The Story
Why it exists.
The beginning
Larceny belongs to Sucreabeille's Awkward Bandits collection, a lineup of fragrances named for the Suc Gang, a group of awkward and incompetent outlaws who never quite pull off their heists. The name Larceny fits that energy perfectly: the audacity of taking something you shouldn't have, and discovering it tastes better than you expected. Perfumer Andrea Fender launched this in 2019 with that same spirit, a fragrance that reaches for something indulgent and pulls it off anyway. It's a scent that embodies the thrill of getting away with something delicious, the secret pleasure of a treat that feels slightly forbidden.
The salted caramel and maple butter combination is harder to get right than it sounds. Too much caramel and the scent slides into synthetic candy; too little salt and it becomes one-dimensional. Larceny threads the needle because the coconut milk keeps the sweetness honest, lactonic, slightly cool, pulling the gourmand warmth back from the edge.
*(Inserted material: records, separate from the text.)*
/-- Everything a boundary that ends the step can be: a reset, a wake-up by a time-out, a wake-up by a
request, SLEEP going on, or a watchdog reset. -/
theorem boundary_settled_cases {s t : State} (h : boundary s = .settled t) :
    (∃ r, s.input.reset = some r ∧ t = raiseFlags s.input s.sleeping (raisedReset r s.driven)) ∨
    (s.input.reset = none ∧
      ((s.sleeping = true ∧ s.timesOut = true ∧
         t = watchdogWake (raiseFlags s.input true s.driven)) ∨
       (s.sleeping = true ∧ s.timesOut = false ∧
         (raiseFlags s.input true s.driven).interruptRequest = true ∧
         t = (raiseFlags s.input true s.driven).wake) ∨
       (s.sleeping = true ∧ s.timesOut = false ∧
         (raiseFlags s.input true s.driven).interruptRequest = false ∧
         t = raiseFlags s.input true s.driven) ∨
       (s.sleeping = false ∧ s.timesOut = true ∧
         t = raiseFlags s.input false (deviceReset .watchdog s.driven)))) := by
  rcases boundary_cases s with ⟨r, hr, hb⟩ | ⟨hr, hc⟩
  · rw [hb] at h
    cases h
    exact .inl ⟨r, hr, rfl⟩
  · refine .inr ⟨hr, ?_⟩
    rcases hc with ⟨ha, ht, hb⟩ | ⟨ha, ht, hi, hb⟩ | ⟨ha, ht, hi, hb⟩ | ⟨ha, ht, hb⟩ |
      ⟨-, -, -, hb⟩ | ⟨-, -, -, hb⟩ <;> rw [hb] at h <;> cases h
    · exact .inl ⟨ha, ht, rfl⟩
    · exact .inr (.inl ⟨ha, ht, hi, rfl⟩)
    · exact .inr (.inr (.inl ⟨ha, ht, hi, rfl⟩))
    · exact .inr (.inr (.inr ⟨ha, ht, rfl⟩))

/-- What raising flags leaves: everything but INTCON and EECON1. -/
theorem raiseFlags_eq (e : EnvInput) (b : Bool) (s : State) :
    raiseFlags e b s =
      { s with intcon := (raiseFlags e b s).intcon, eecon1 := (raiseFlags e b s).eecon1 } := rfl

/-- Raising flags leaves GIE and the enable bits. -/
theorem raiseFlags_intcon_high (e : EnvInput) (b : Bool) (s : State) (i : Nat) (h : 3 ≤ i) :
    (raiseFlags e b s).intcon.getLsbD i = s.intcon.getLsbD i := by
  by_cases h8 : i < 8
  · refine (getLsbD_concat _ _ i).trans ?_
    rw [getLsbD_concat, getLsbD_concat, BitVec.getLsbD_extractLsb']
    interval_cases i <;> simp
  · rw [BitVec.getLsbD_of_ge _ i (by omega), BitVec.getLsbD_of_ge _ i (by omega)]

/-- What cutting an instruction short leaves, whatever it was writing: the stack, the pins, the watchdog,
SLEEPING, program memory, the configuration word, ENV. -/
theorem cutShort_background (x : Written) (s : State) : SameBackground s (cutShort x s) := by
  have hd : ∀ f r, SameBackground s (writeDest f .f r s) := fun f r =>
    (writeDest_stores f .f r s.pc s.draws s).background
  obtain ⟨w, file, flags, timePower⟩ := x
  cases file with
  | none => cases w <;> cases timePower <;> exact ⟨rfl, rfl, rfl, rfl, rfl, rfl, rfl, rfl, rfl⟩
  | some f => cases w <;> cases timePower <;> exact hd f _

/-- What cutting an instruction short leaves of the registers: all but its file destination, STATUS, and
the view PCL of the program counter. -/
theorem cutShort_held (x : Written) (s : State) (r : FileReg) (hs : r ≠ .status) (hp : r ≠ .pcl)
    (h : ∀ f, x.file = some f → target f s ≠ r) : held r (cutShort x s) = held r s := by
  have hw : ∀ (b : Byte) (t : State), held r (t.setW b) = held r t := fun b t => by cases r <;> rfl
  have hd : ∀ (n : Nat) (t : State), held r (t.setDraws n) = held r t := fun n t => by
    cases r <;> rfl
  have hf : ∀ f v, x.file = some f → held r (writeDest f .f v s) = held r s := fun f v hx =>
    ((writeDest_stores f .f v s.pc s.draws s).registers r hs hp).trans
      (if_neg fun e => h f hx e.2.symm)
  obtain ⟨w, file, flags, timePower⟩ := x
  cases file with
  | none => cases w <;> cases timePower <;> simp only [cutShort, if_true, if_false,
      Bool.false_eq_true, hd, hw, held_setStatus _ _ _ hs]
  | some f => cases w <;> cases timePower <;> simp only [cutShort, if_true, if_false,
      Bool.false_eq_true, hd, hw, held_setStatus _ _ _ hs, hf f _ rfl]

/-- W stays if the instruction does not write it. -/
theorem cutShort_w (x : Written) (s : State) (h : x.w = false) : (cutShort x s).w = s.w := by
  have hd : ∀ f r, (writeDest f .f r s).w = s.w := fun f r =>
    (writeDest_stores f .f r s.pc s.draws s).w
  obtain ⟨w, file, flags, timePower⟩ := x
  subst h
  cases file with
  | none => cases timePower <;> rfl
  | some f => cases timePower <;> exact hd f _

/-- A flag stays if the instruction does not affect it and its destination is not STATUS. -/
theorem cutShort_flags (x : Written) (s : State) (h : ∀ f, x.file = some f → target f s ≠ .status) :
    (x.flags.z = none → (cutShort x s).status.getLsbD 2 = s.status.getLsbD 2) ∧
      (x.flags.dc = none → (cutShort x s).status.getLsbD 1 = s.status.getLsbD 1) ∧
      (x.flags.c = none → (cutShort x s).status.getLsbD 0 = s.status.getLsbD 0) := by
  have ht : ∀ (a b : Bool) (v : Byte) (i : Nat), i < 3 →
      (statusTimePower a b v).getLsbD i = v.getLsbD i := fun a b v i hi => by
    rw [statusTimePower_eq, join_getLsbD]
    interval_cases i <;> simp
  have hf : ∀ f r, target f s ≠ .status →
      (writeDest f .f r s).status = r.flags.apply s.status := fun f r hn => by
    simp [writeDest, hn, writeReg_status]
  obtain ⟨w, file, flags, timePower⟩ := x
  cases file with
  | none =>
    cases w <;> cases timePower <;> refine ⟨fun e => ?_, fun e => ?_, fun e => ?_⟩ <;>
      dsimp only at e <;>
      simp only [cutShort, if_true, if_false, Bool.false_eq_true, setDraws_status, setW_status,
        setStatus_status, ht _ _ _ 2 (by decide), ht _ _ _ 1 (by decide), ht _ _ _ 0 (by decide),
        apply_z, apply_dc, apply_c, e, unknownFlag, Option.map_none, Option.getD_none]
  | some f =>
    cases w <;> cases timePower <;> refine ⟨fun e => ?_, fun e => ?_, fun e => ?_⟩ <;>
      dsimp only at e <;>
      simp only [cutShort, if_true, if_false, Bool.false_eq_true, setDraws_status, setW_status,
        setStatus_status, hf f _ (h f rfl), ht _ _ _ 2 (by decide), ht _ _ _ 1 (by decide),
        ht _ _ _ 0 (by decide), apply_z, apply_dc, apply_c, e, unknownFlag, Option.map_none,
        Option.getD_none]

/-! ## A quiet environment -/

/-- ENV's quiet input only uses itself up. -/
theorem driven_quiet {s : State} (h : s.input = EnvInput.quiet) :
    s.driven = s.setEnv s.env.tail := by
  simp [State.driven, h, EnvInput.quiet, State.setEnv]

/-- A quiet input sets no flag. -/
theorem raiseFlags_quiet (b : Bool) (s : State) : raiseFlags EnvInput.quiet b s = s := by
  have hi : s.intcon.extractLsb' 3 5 ++ BitVec.ofBool (s.intcon.getLsbD 2) ++
      BitVec.ofBool (s.intcon.getLsbD 1) ++ BitVec.ofBool (s.intcon.getLsbD 0) = s.intcon := by
    apply BitVec.eq_of_getLsbD_eq
    intro i hi
    refine (getLsbD_concat _ _ i).trans ?_
    rw [getLsbD_concat, getLsbD_concat, BitVec.getLsbD_extractLsb']
    interval_cases i <;> simp
  have he : BitVec.ofBool s.eeif ++ s.eecon1.extractLsb' 0 4 = s.eecon1 := by
    apply BitVec.eq_of_getLsbD_eq
    intro i hi
    refine (getLsbD_concat _ _ i).trans ?_
    rw [BitVec.getLsbD_extractLsb']
    interval_cases i <;> simp [State.eeif]
  simp only [raiseFlags, EnvInput.quiet, Bool.false_and, Bool.or_false, hi, he]

/-- A quiet boundary is undisturbed, and ENV's used-up input is all that changes at it. -/
theorem raised_quiet {s : State} (hq : s.EnvQuiet) :
    s.Undisturbed ∧ s.raised = s.setEnv s.env.tail := by
  have hi : s.input = EnvInput.quiet := hq
  refine ⟨⟨by rw [hi]; rfl, by simp [State.timesOut, hi, EnvInput.quiet]⟩, ?_⟩
  rw [State.raised, driven_quiet hi, hi, raiseFlags_quiet]

/-- The boundary with no reset and no effective time-out: SLEEP ends or goes on, interrupt entry happens,
or the instruction runs. -/
theorem boundary_undisturbed {s : State} (h : s.Undisturbed) :
    boundary s =
      if s.sleeping then .settled (if s.raised.interruptRequest then s.raised.wake else s.raised)
      else if s.raised.entersInterrupt then .entering s.raised
      else .running (s.raised.setResuming false) := by
  unfold boundary sleepBoundary awakeBoundary State.raised
  cases hs : s.sleeping <;> simp [h.1, h.2]

/-- The boundary with ENV quiet: SLEEP ends or goes on, interrupt entry happens, or the instruction
runs. -/
theorem boundary_quiet {s : State} (hq : s.input = EnvInput.quiet) :
    boundary s =
      if s.sleeping then
        .settled (if s.interruptRequest then (s.setEnv s.env.tail).wake else s.setEnv s.env.tail)
      else if s.entersInterrupt then .entering (s.setEnv s.env.tail)
      else .running ((s.setEnv s.env.tail).setResuming false) := by
  obtain ⟨hu, hr⟩ := raised_quiet hq
  rw [boundary_undisturbed hu, hr]
  rfl

/-- The boundary while executing, ENV quiet, no interrupt entry due: the instruction runs. -/
theorem boundary_quiet_awake {s : State} (hq : s.input = EnvInput.quiet) (ha : s.sleeping = false)
    (hi : s.entersInterrupt = false) :
    boundary s = .running ((s.setEnv s.env.tail).setResuming false) := by
  simp [boundary_quiet hq, ha, hi]

/-- The boundary in SLEEP, ENV quiet, no enabled source requesting: nothing happens. -/
theorem boundary_quiet_asleep {s : State} (hq : s.input = EnvInput.quiet) (ha : s.sleeping = true)
    (hi : s.interruptRequest = false) : boundary s = .settled (s.setEnv s.env.tail) := by
  simp [boundary_quiet hq, ha, hi]

end Sys2Proof.Machine
end

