-- ==== Sys2Proof/Proofs/ExceptionFamily.lean ====
section
/-! PROOFS. The statements of the family 60_exceptions.md. -/

namespace Sys2Proof.Machine

/-- Settles O32: the machine's one refusal is at the fetch; what the default profile refuses and what
it executes, row by row. -/
theorem onlyUnassignedWordsAreRefused : Obligations.OnlyUnassignedWordsAreRefused := by
  refine ⟨fun s => ?machine, fun s t h => ?accepted, fun s r => defaultStep_of_refused,
    fun s u hb hfull => ?entry, fun s u i hb hf => ⟨?call, ?returns, ?optionTris, ?pcl⟩,
    fun s t hs hentry hrun => ?nothingElse⟩
  case machine =>
    refine (step_next_or_refused s).imp_right fun ⟨u, hb, hf, hr⟩ => ?_
    obtain ⟨hpc, hprog, -⟩ := boundary_running_leaves hb
    exact ⟨u, _, hb, hpc, hprog, hf, rfl, hr⟩
  case accepted =>
    refine ⟨(defaultStep_next h).2, fun ⟨_, _, hslots, hlive, _⟩ => ?_⟩
    rcases defaultStep_stack h ⟨hslots, hlive⟩ with (hsame | hpush | hpop) | hempty
    · exact .inl hsame
    · exact .inr (.inl hpush)
    · exact .inr (.inr (.inl hpop))
    · exact .inr (.inr (.inr hempty))
  case entry =>
    exact defaultStep_refused ((defaultRefusal_entering hb).trans (if_neg (Nat.not_lt.2 hfull)))
  case call =>
    rintro k rfl hfull
    exact defaultStep_running hb hf (if_neg (Nat.not_lt.2 hfull))
  case returns =>
    intro hi hempty
    have hpop : u.stack.popRefusal = some .stackUnderflow := if_neg (by omega)
    rcases hi with rfl | ⟨k, rfl⟩ | rfl <;> exact defaultStep_running hb hf hpop
  case optionTris => rintro (rfl | rfl | rfl) <;> exact defaultStep_running hb hf rfl
  case pcl =>
    intro f hfile ht
    exact defaultStep_running hb hf ((refusedByDefault_of_operand hfile u).trans (if_pos ht))
  case nothingElse =>
    refine defaultStep_of_next ?_ hs
    rcases step_cases hs with hb | ⟨u, hb, -⟩ | ⟨u, i, hb, hf, -⟩
    · exact defaultRefusal_settled hb
    · exact (defaultRefusal_entering hb).trans (if_pos (hentry u hb))
    · obtain ⟨hsafe, hoption, htrisA, htrisB, hpcl⟩ := hrun u i hb hf
      exact (defaultRefusal_running hb hf).trans
        (refusedByDefault_eq_none hsafe hoption htrisA htrisB hpcl)

/-- Settles O39: a boundary only wakes or leaves SLEEPING, and of the executions SLEEP alone sets
it. -/
theorem onlySleepEntersSleep : Obligations.OnlySleepEntersSleep := by
  intro s t h ha hs
  rcases step_cases h with hb | ⟨u, hb, rfl⟩ | ⟨u, i, hb, hf, he⟩
  · rcases boundary_settled_cases hb with ⟨r, -, rfl⟩ | ⟨-, ⟨hs', -⟩ | ⟨hs', -⟩ | ⟨hs', -⟩ |
      ⟨-, -, rfl⟩⟩
    · have hawake := raisedReset_awake r s.driven
      exact absurd (hawake.symm.trans hs) Bool.false_ne_true
    iterate 3 exact absurd (ha.symm.trans hs') Bool.false_ne_true
    · exact absurd hs Bool.false_ne_true
  · obtain ⟨-, -, -, -, rfl⟩ := boundary_entering_cases hb
    exact absurd (ha.symm.trans hs) Bool.false_ne_true
  · obtain ⟨-, -, hfetch, -⟩ := boundary_running_keeps hb
    obtain ⟨-, -, -, -, rfl⟩ := boundary_running_cases hb
    rcases (exec_frame he).sleeping with hsame | ⟨rfl, -⟩
    · exact absurd (ha.symm.trans (hsame.symm.trans hs)) Bool.false_ne_true
    · exact hfetch ▸ hf

/-- Settles O44: the boundary keeps the profile and lets the instruction run, whose execution keeps it
too. -/
theorem conservativeStepIsAnInstruction : Obligations.ConservativeStepIsAnInstruction := by
  intro s h
  have hstep : step s = runInstruction s.raised := step_of_boundary_running h.boundary_eq
  obtain ⟨-, -, hgie, -⟩ := h.kept_by_boundary
  rw [← h.raised_eq]
  refine ⟨takesInterrupt_of_not_gie hgie, hstep, fun henv => ?quiet,
    fun i hd hretfie hsleep hfile => ?kept⟩
  case quiet =>
    have hq : s.EnvQuiet := by rw [State.EnvQuiet, State.input, henv]; rfl
    obtain ⟨-, hraised⟩ := raised_quiet hq
    have hsame : s.raised = s := by
      rw [hraised, henv, List.tail_nil, ← henv]
      rfl
    rw [hstep, hsame]
  case kept =>
    obtain ⟨t, ht⟩ := exec_completes i s.raised
    exact ⟨t, (step_running h.boundary_eq hd).trans ht,
      h.kept_by_boundary.kept_by_exec ht hretfie hsleep hfile⟩

/-- Settles O48: the request with GIE makes entry due, which clears GIE. -/
theorem interruptEntryPushesPcClearsGie : Obligations.InterruptEntryPushesPcClearsGie := by
  intro s ha hr hu hgie hrequest
  have hawake : s.raised.resuming = false := hr
  have he : s.raised.entersInterrupt = true := by
    rw [State.entersInterrupt, State.takesInterrupt, State.gie, hgie,
      (interruptRequest_iff s.raised).2 hrequest, hawake]
    rfl
  have hb : boundary s = .entering s.raised := by simp [boundary_undisturbed hu, ha, he]
  have hcleared := intconWithGie_gie false s.raised.intcon
  exact ⟨_, step_entering hb, interruptEntry_eq s.raised, hcleared,
    intconWithGie_other false s.raised.intcon, takesInterrupt_of_not_gie hcleared⟩

/-- Settles O49: the popped top is the pushed pc, a pop undoes a push, and GIE is set again. -/
theorem retfieUndoesInterruptEntry : Obligations.RetfieUndoesInterruptEntry := by
  intro s a hinv hlive hgie
  obtain ⟨-, -, hslots, -⟩ := hinv
  refine ⟨_, exec_retfie _, pop_push_entries s.pc hslots hlive, ?_⟩
  simp only [interruptEntry_eq, push_top, intconWithGie_restore hgie]

/-- Settles O50: of the undisturbed boundary in SLEEP, the end without a request. -/
theorem sleepHoldsUntilAWakeEvent : Obligations.SleepHoldsUntilAWakeEvent := by
  intro s hs hu hrequest
  have hb : boundary s = .settled s.raised := by simp [boundary_undisturbed hu, hs, hrequest]
  exact step_settled hb

/-- Settles O51: the request wakes, and a processor just woken runs an instruction. -/
theorem interruptWakesWhateverGieIs : Obligations.InterruptWakesWhateverGieIs := by
  intro s hs hu hrequest
  have hb : boundary s = .settled s.raised.wake := by
    simp [boundary_undisturbed hu, hs, hrequest]
  exact ⟨_, step_settled hb, rfl,
    fun _ hu' => step_of_resuming rfl rfl rfl rfl hu'⟩

/-- Settles O52: with WDTE = 0 the boundary is as a quiet one; else it is a watchdog reset, or in SLEEP
a wake-up. -/
theorem watchdogTimeoutResetsOrWakes : Obligations.WatchdogTimeoutResetsOrWakes := by
  intro s hin
  have hreset : s.input.reset = none := by rw [hin]
  have htimesOut : s.timesOut = s.configWord.getLsbD 2 := by
    rw [State.timesOut, hin, Bool.true_and, State.wdte]
  refine ⟨fun hwdte => ?ignored, fun hwdte ha => ?resets, fun hwdte hs => ?wakes⟩
  case ignored =>
    obtain ⟨hquiet, hraised⟩ := raised_quiet
      (s := { s with env := EnvInput.quiet :: s.env.tail }) rfl
    refine step_congr_of_raised ⟨hreset, htimesOut.trans hwdte⟩ hquiet rfl ?_
    rw [hraised, State.raised, hin, raiseFlags_timeout, driven_timeout hin]
    rfl
  case resets =>
    have hb : boundary s = .settled (deviceReset .watchdog (s.setEnv s.env.tail)) := by
      simp [boundary, awakeBoundary, ha, htimesOut.trans hwdte, driven_timeout hin, hin,
        raiseFlags_timeout]
    exact ⟨_, step_settled hb, rfl, rfl, List.take_zero, rfl, rfl, rfl, rfl, rfl, rfl,
      resetCommon_intcon .watchdog _, watchdogReset_status _, rfl, rfl, rfl, rfl, rfl, rfl, rfl,
      rfl, rfl, rfl⟩
  case wakes =>
    have hb : boundary s = .settled (watchdogWake (s.setEnv s.env.tail)) := by
      simp [boundary, sleepBoundary, hs, htimesOut.trans hwdte, driven_timeout hin, hin,
        raiseFlags_timeout]
    rw [watchdogWake_eq] at hb
    exact ⟨_, step_settled hb, statusTimePower_to s.status false (s.status.getLsbD 3),
      fun _ => timeOut_getLsbD_other s.status, rfl,
      fun _ hu => step_of_resuming rfl rfl rfl rfl hu⟩

/-- Settles O56: the pins by the state every boundary ends in; flags and counts by that of an
undisturbed one. -/
theorem eventsSetFlagsHardwareClearsNone : Obligations.EventsSetFlagsHardwareClearsNone := by
  intro s u h
  obtain rfl : (boundary s).state = u := by rcases h with h | h | h <;> rw [h] <;> rfl
  obtain ⟨hpinsA, hpinsB⟩ := boundary_pins s
  refine ⟨hpinsA, hpinsB, fun hreset htimeout => ?_⟩
  have hu : s.Undisturbed := ⟨hreset, by rw [State.timesOut, htimeout, Bool.false_and]⟩
  rw [boundary_state_undisturbed hu]
  exact ⟨rfl, rfl, raiseFlags_rbif s.input s.sleeping s.driven,
    raiseFlags_intf s.input s.sleeping s.driven, raiseFlags_t0if s.input s.sleeping s.driven,
    raiseFlags_eeif s.input s.sleeping s.driven⟩

end Sys2Proof.Machine
end

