-- ==== Sys2Proof/Proofs/ResetValues.lean ====
section
/-! SUPPORT. A boundary with a reset and nothing else, what an external RESET and power leave, and
what an external RESET that cuts an instruction short spares (70_reset_and_hazards.md R170 to R173,
D27). -/

namespace Sys2Proof.Machine

variable (s : State)

/-- A reset raised without another event at the boundary is all the step does. -/
theorem step_of_reset_alone {s : State} {r : ResetEvent} (h : s.input = { reset := some r }) :
    step s = .next (raisedReset r (s.setEnv s.env.tail)) := by
  have hdriven : s.driven = s.setEnv s.env.tail := by simp [State.driven, h, State.setEnv]
  have hflags (t : State) : raiseFlags { reset := some r } s.sleeping t = t :=
    raiseFlags_quiet s.sleeping t
  exact step_settled (by simp only [boundary, h, hdriven, hflags])

/-- No register holds the inputs of ENV. -/
theorem held_setEnv (r : FileReg) (l : List EnvInput) : held r (s.setEnv l) = held r s := by
  cases r <;> rfl

/-! ## External RESET -/

/-- STATUS after an external RESET (70_reset_and_hazards.md R173): 0001 0uuu in SLEEP, 000u uuuu in
normal operation. -/
theorem externalReset_status :
    (deviceReset .external s).status = BitVec.ofNat 8
      ((if s.sleeping then 16 else s.status.toNat % 32 / 8 * 8) + s.status.toNat % 8) := by
  have htimePower : (resetTimePower .external s).toNat =
      if s.sleeping then 2 else s.status.toNat % 32 / 8 := by
    rw [resetTimePower]
    split
    · rfl
    · rw [toNat_field]
      omega
  refine BitVec.eq_of_toNat_eq ((join_toNat 0#3 (resetTimePower .external s) _).trans ?_)
  rw [htimePower, toNat_field, BitVec.toNat_ofNat]
  split <;> simp <;> omega

/-- An external RESET leaves Z, DC and C. -/
theorem externalReset_flag {n : Nat} (h : n < 3) :
    (deviceReset .external s).status.getLsbD n = s.status.getLsbD n := by
  refine (join_getLsbD n 0#3 (resetTimePower .external s) _).trans ?_
  rw [if_pos h, BitVec.getLsbD_extractLsb', Nat.zero_add, decide_eq_true h, Bool.true_and]

/-- The registers 70_reset_and_hazards.md R172 keeps are neither STATUS nor PCL, and an external
RESET leaves what they hold. -/
theorem held_externalReset {r : FileReg}
    (h : r = .fsr ∨ r = .tmr0 ∨ r = .portA ∨ r = .portB ∨ r = .eedata ∨ r = .eeadr ∨
      ∃ l, r = .gpr l) :
    r ≠ .status ∧ r ≠ .pcl ∧ ∀ s, held r (deviceReset .external s) = held r s := by
  rcases h with rfl | rfl | rfl | rfl | rfl | rfl | ⟨l, rfl⟩ <;>
    exact ⟨nofun, nofun, fun _ => rfl⟩

/-! ## An instruction cut short -/

/-- From `s` to `t` everything but the destinations `x` and the affected flags stays, of W, of the
registers other than PCL, and of Z, DC, C. -/
structure Spares (x : Written) (s t : State) : Prop where
  registers : ∀ r, r ≠ .status → r ≠ .pcl → (∀ f, x.file = some f → target f s ≠ r) →
    held r t = held r s
  w : x.w = false → t.w = s.w
  flags : (∀ f, x.file = some f → target f s ≠ .status) →
    (x.flags.z = none → t.status.getLsbD 2 = s.status.getLsbD 2) ∧
    (x.flags.dc = none → t.status.getLsbD 1 = s.status.getLsbD 1) ∧
    (x.flags.c = none → t.status.getLsbD 0 = s.status.getLsbD 0)

/-- The instruction at pc, cut short or not begun, spares all but its destinations and flags. -/
theorem instructionCut_spares {s : State} {i : Instr} (h : fetch s = .ok i) :
    Spares (writtenBy i) s s.instructionCut := by
  unfold State.instructionCut
  split
  case isTrue =>
    exact ⟨fun _ _ _ _ => rfl, fun _ => rfl, fun _ => ⟨fun _ => rfl, fun _ => rfl, fun _ => rfl⟩⟩
  case isFalse =>
    rw [h]
    exact ⟨cutShort_held (writtenBy i) s, cutShort_w (writtenBy i) s,
      cutShort_flags (writtenBy i) s⟩

/-! ## Power applied -/

/-- STATUS<7:3> after power is applied: bank 0, TO and PD set (70_reset_and_hazards.md R171). -/
theorem powerOnReset_status : (deviceReset .powerOn s).status.extractLsb' 3 5 = 0b00011#5 :=
  calc (deviceReset .powerOn s).status.extractLsb' 3 5
      = (resetCommon .powerOn s).status.extractLsb' 3 5 := BitVec.extractLsb'_append_eq_left
    _ = 0#3 ++ 0b11#2 := BitVec.extractLsb'_append_eq_left
    _ = 0b00011#5 := rfl

/-- INTCON after power is applied: all but RBIF clear. -/
theorem powerOnReset_intcon : (deviceReset .powerOn s).intcon.extractLsb' 1 7 = 0#7 :=
  calc (deviceReset .powerOn s).intcon.extractLsb' 1 7
      = (resetCommon .powerOn s).intcon.extractLsb' 1 7 := BitVec.extractLsb'_append_eq_left
    _ = 0#7 := BitVec.extractLsb'_append_eq_left

/-- EEIF of an EECON1 joined of EEIF, WRERR and the low three bits. -/
theorem join_eeif (eeif wrerr : BitVec 1) (low : BitVec 3) :
    BitVec.getLsbD (w := 5) (eeif ++ wrerr ++ low) 4 = eeif.getLsbD 0 := by
  refine (getLsbD_concat (eeif ++ wrerr) low 4).trans ?_
  rw [getLsbD_concat]
  rfl

/-- EECON1 after power is applied: EEIF clear. -/
theorem powerOnReset_eeif : (deviceReset .powerOn s).eecon1.getLsbD 4 = false :=
  calc (deviceReset .powerOn s).eecon1.getLsbD 4
      = ((resetCommon .powerOn s).eecon1.extractLsb' 4 1).getLsbD 0 := join_eeif ..
    _ = (resetCommon .powerOn s).eecon1.getLsbD 4 := BitVec.getLsbD_extractLsb' ..
    _ = (0#1).getLsbD 0 := join_eeif ..

/-- EECON1 after power is applied: WREN, WR and RD clear. -/
theorem powerOnReset_eecon1_low : (deviceReset .powerOn s).eecon1.extractLsb' 0 3 = 0#3 :=
  calc (deviceReset .powerOn s).eecon1.extractLsb' 0 3
      = (resetCommon .powerOn s).eecon1.extractLsb' 0 3 := BitVec.extractLsb'_append_eq_right
    _ = 0#3 := BitVec.extractLsb'_append_eq_right

end Sys2Proof.Machine
end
Maple butter is a rare material in perfumery; it requires a butter note that reads as actual dairy fat rather than a fragrant approximation. When it works, it creates something that smells less like perfume and more like something you'd find in a kitchen.
The evolution
Larceny opens with an immediate impression of salted caramel, rich, buttery, sweet but grounded by that unmistakable grey sea salt edge. The almond arrives quickly, nutty and slightly toasted, preventing the sweetness from reading as flat or saccharine. There's a surprise here: the coconut milk doesn't dominate the opening but instead smooths the edges of the caramel, keeping everything creamy and close. The coconut milk takes a more prominent position as the fragrance develops, emerging as a cool, lactonic counterpoint to the still-present caramel. The salt recedes slightly, becoming a whisper rather than a shout, and the almond settles into the background as a warm, nutty foundation. This is where Larceny becomes something more than a one-note wonder, the interplay between the cool dairy note and the warm caramel creates a tension that rewards wearing.
Cultural impact
Larceny has accumulated a passionate following within indie fragrance communities. Wearers consistently describe it as a strikingly realistic edible scent that captures the imagination. The combination of salted caramel, maple butter, and coconut milk creates something unique in the landscape of sweet fragrances. For Sucreabeille's audience, who value narrative-driven scents and unconventional note combinations, Larceny offers a warm and openly inviting experience. The fragrance finds its community among wearers who want their scent to feel like a confession rather than a performance.